Дамы уставились на Степана как на чудо морское. Даже Наталья отвлеклась на минуту от драгоценных шалей и посмотрела на него хлопая глазами, словно недоумевая от того какую странную глупость услышала. Степан смутился, чувствуя что краснеет. Сейчас ему та выходка казалась действительно неуместной, да и тогда он понял, что спасло лишь царское благодушие проявленное на публику. Ощущение стыда перед этими дамами уязвило его.
— Здесь что-то не так, — продолжала изучать Степана Долли, — неужели вы, то есть ты, из тех мужчин, которым проще выйти под пули, чем оказаться в обществе женщин?

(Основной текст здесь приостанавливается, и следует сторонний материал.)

-- ==== Sys2Proof/Laws/DRegAccess.lean ====
section
/-! SUPPORT. What the operations of RegAccess can change. -/

set_option linter.unreachableTactic false
set_option linter.unusedTactic false
set_option linter.unusedVariables false
set_option Elab.async false

namespace Sys2Proof.Machine

theorem State.writeWords_does {W : Nat} {o : State} {s : State} (x1 : Nat) (x2 : Env) (x3 : Option Nat) (x4 : Nat) (x5 : List Nat) (hW : Within 0x7ffffffffffffffffffffffffffffffffffffffffffffffffffffffffffffffffffffffffffffffffffffffffffffffffffffffffffffffffffffffffffffffffffffffffffffffffffffffffffffffffffffffffffffffffffffffffffffffffffffffffffffffffffffffffffffffffffffffffffffffffffffffffffffffff W) (h : Does W o s) :
    Does W o (State.writeWords s x1 x2 x3 x4 x5) := by
  have up := hW.up
  have ub := hW.ub
  have full := hW.full (by decide)
  induction x5 generalizing s x3 x4 with
  | nil => exact h
  | cons w ws ih =>
    simp only [State.writeWords]
    refine ih _ _ ?_
    cases e : s.writeDword x1 x2 x3 x4 w with
    | none => exact h
    | some t => exact State.writeDword_does _ _ _ _ _ (up _ (by decide)) h e

theorem State.hostWriteReq_does {W : Nat} {o : State} {s : State} (x1 : Nat) (x2 : Nat) (x3 : Bool) (x4 : List Nat) (x5 : Option Nat) (x6 : Env) (hW : Within 0x7ffffffffffffffffffffffffffffffffffffffffffffffffffffffffffffffffffffffffffffffffffffffffffffffffffffffffffffffffffffffffffffffffffffffffffffffffffffffffffffffffffffffffffffffffffffffffffffffffffffffffffffffffffffffffffffffffffffffffffffffffffffffffffffffff W) (h : Does W o s) :
    Does W o (State.hostWriteReq s x1 x2 x3 x4 x5 x6) := by
  have up := hW.up
  have ub := hW.ub
  have full := hW.full (by decide)
  unfold State.hostWriteReq
  repeat' first
    | with_reducible assumption
    | exact up _ (by decide)
    | exact ub _ (by decide)
    | exact fun _ => ub _ (by decide)
    | exact full _
    | intro _
    | with_reducible (apply State.emit_does)
    | with_reducible (apply State.unsupported_does)
    | with_reducible (apply State.inc_does)
    | with_reducible (apply State.writeWords_does)
    | with_reducible (apply Does.ite)
    | (fail_if_no_progress extract_lets)
    | (fail_if_no_progress (with_reducible refine Does.mk' ?_ (by with_reducible rfl)))

theorem registerWrite_does {W : Nat} {o : State} (x0 : Nat) (x1 : Nat) (x2 : Bool) (x3 : List Nat) (x4 : Option Nat) (x5 : Env) (x6 : List HostWrite) {s : State} (hW : Within 0x7ffffffffffffffffffffffffffffffffffffffffffffffffffffffffffffffffffffffffffffffffffffffffffffffffffffffffffffffffffffffffffffffffffffffffffffffffffffffffffffffffffffffffffffffffffffffffffffffffffffffffffffffffffffffffffffffffffffffffffffffffffffffffffffffff W) (h : Does W o s) :
    Does W o (registerWrite x0 x1 x2 x3 x4 x5 x6 s) := by
  have up := hW.up
  have ub := hW.ub
  have full := hW.full (by decide)
  unfold registerWrite
  repeat' first
    | with_reducible assumption
    | exact up _ (by decide)
    | exact ub _ (by decide)
    | exact fun _ => ub _ (by decide)
    | exact full _
    | intro _
    | with_reducible (apply State.serveAll_does)
    | with_reducible (apply State.hostWriteReq_does)
    | with_reducible (apply Does.ite)
    | with_reducible (apply Does.foldl)
    | (fail_if_no_progress extract_lets)
    | (fail_if_no_progress (with_reducible refine Does.mk' ?_ (by with_reducible rfl)))
    | split
    | dsimp +zetaDelta only

theorem lockFieldWrite_does {W : Nat} {o : State} (x0 : Nat) (x1 : Nat) (x2 : Nat) {s : State} (hW : Within 0x7ffffffffffffffffffffffffffffffffffffffffffffffffffffffffffffffffffffffffffffffffffffffffffffffffffffffffffffffffffffffffffffffffffffffffffffffffffffffffffffffffffffffffffffffffffffffffffffffffffffffffffffffffffffffffffffffffffffffffffffffffffffffffffffffff W) (h : Does W o s) :
    Does W o (lockFieldWrite x0 x1 x2 s) := by
  have up := hW.up
  have ub := hW.ub
  have full := hW.full (by decide)
  unfold lockFieldWrite
  repeat' first
    | with_reducible assumption
    | exact up _ (by decide)
    | exact ub _ (by decide)
    | exact fun _ => ub _ (by decide)
    | exact full _
    | intro _
    | with_reducible (apply State.hostWriteReq_does)
    | with_reducible (apply Does.ite)
    | (fail_if_no_progress extract_lets)
    | (fail_if_no_progress (with_reducible refine Does.mk' ?_ (by with_reducible rfl)))

theorem stickyClr_does {W : Nat} {o : State} (x0 : Nat) (x1 : Nat) (x2 : Bool) {s : State} (hW : Within 0x7ffffffffffffffffffffffffffffffffffffffffffffffffffffffffffffffffffffffffffffffffffffffffffffffffffffffffffffffffffffffffffffffffffffffffffffffffffffffffffffffffffffffffffffffffffffffffffffffffffffffffffffffffffffffffffffffffffffffffffffffffffffffffffffffff W) (h : Does W o s) :
    Does W o (Sys2Proof.Machine.stickyClr x0 x1 x2 s) := by
  have up := hW.up
  have ub := hW.ub
  have full := hW.full (by decide)
  unfold stickyClr
  repeat' first
    | with_reducible assumption
    | exact up _ (by decide)
    | exact ub _ (by decide)
    | exact fun _ => ub _ (by decide)
    | exact full _
    | intro _
    | with_reducible (apply State.hostWriteReq_does)
    | with_reducible (apply Does.ite)
    | (fail_if_no_progress extract_lets)
    | (fail_if_no_progress (with_reducible refine Does.mk' ?_ (by with_reducible rfl)))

— Это было бы логично, ваше сиятельство, — возразил ей Степан, — первое куда безопаснее.
— О! У медведя есть когти? Уже хорошо. Скажи, с государем ты был столь же остёр на язык?
— Нет, ваше сиятельство, — улыбнулся Степан той улыбкой, что означала у него иронию, — имея честь невольно обратить на себя внимание его императорского величества, я был скорее мышью, чем медведем, — чтобы шкура моя не привлекла внимания охотника.
— Бывают охотники, которых не обмануть, Степан, не правда ли?
— Ваша правда. Ведь потому я и подтвердил, что случаются ситуации, когда под пулями не так и опасно, ваше сиятельство.
Долли вспыхнула, оцарапав ногтями веер, но сказать на это ничего не успела, когда Наталья — сгорающая от нетерпения, не замечающая ничего, кроме собственной радости, не видящая того, что графиню этот странный мужик заинтересовал куда больше турецких шалей, а Еропкину заинтересовало непривычное оживление меланхоличной Долли, — прервала эту сцену, отпустив Степана и в порыве чувств предложив ему пройти в лакейскую и выпить чаю.
Степан раскланялся с присущей ему неуклюжей грацией, поблагодарил барыню за оказываемую честь и вышел в задумчивости. Присутствие гостей помешало ему поговорить с Натальей, как он желал, но чувства потерянного времени не было. Он прошёл к выходу, миновав лакейскую, — пить их «чай», то есть опивки, Степан не собирался.
Глава 12
В которой Безобразов прибывает в Санкт-Петербург и развлекается.
Пётр Романович добрался до Петербурга лишь в середине января, изрядно задержавшись в Болдино по просьбе спешившего в столицу Пушкина.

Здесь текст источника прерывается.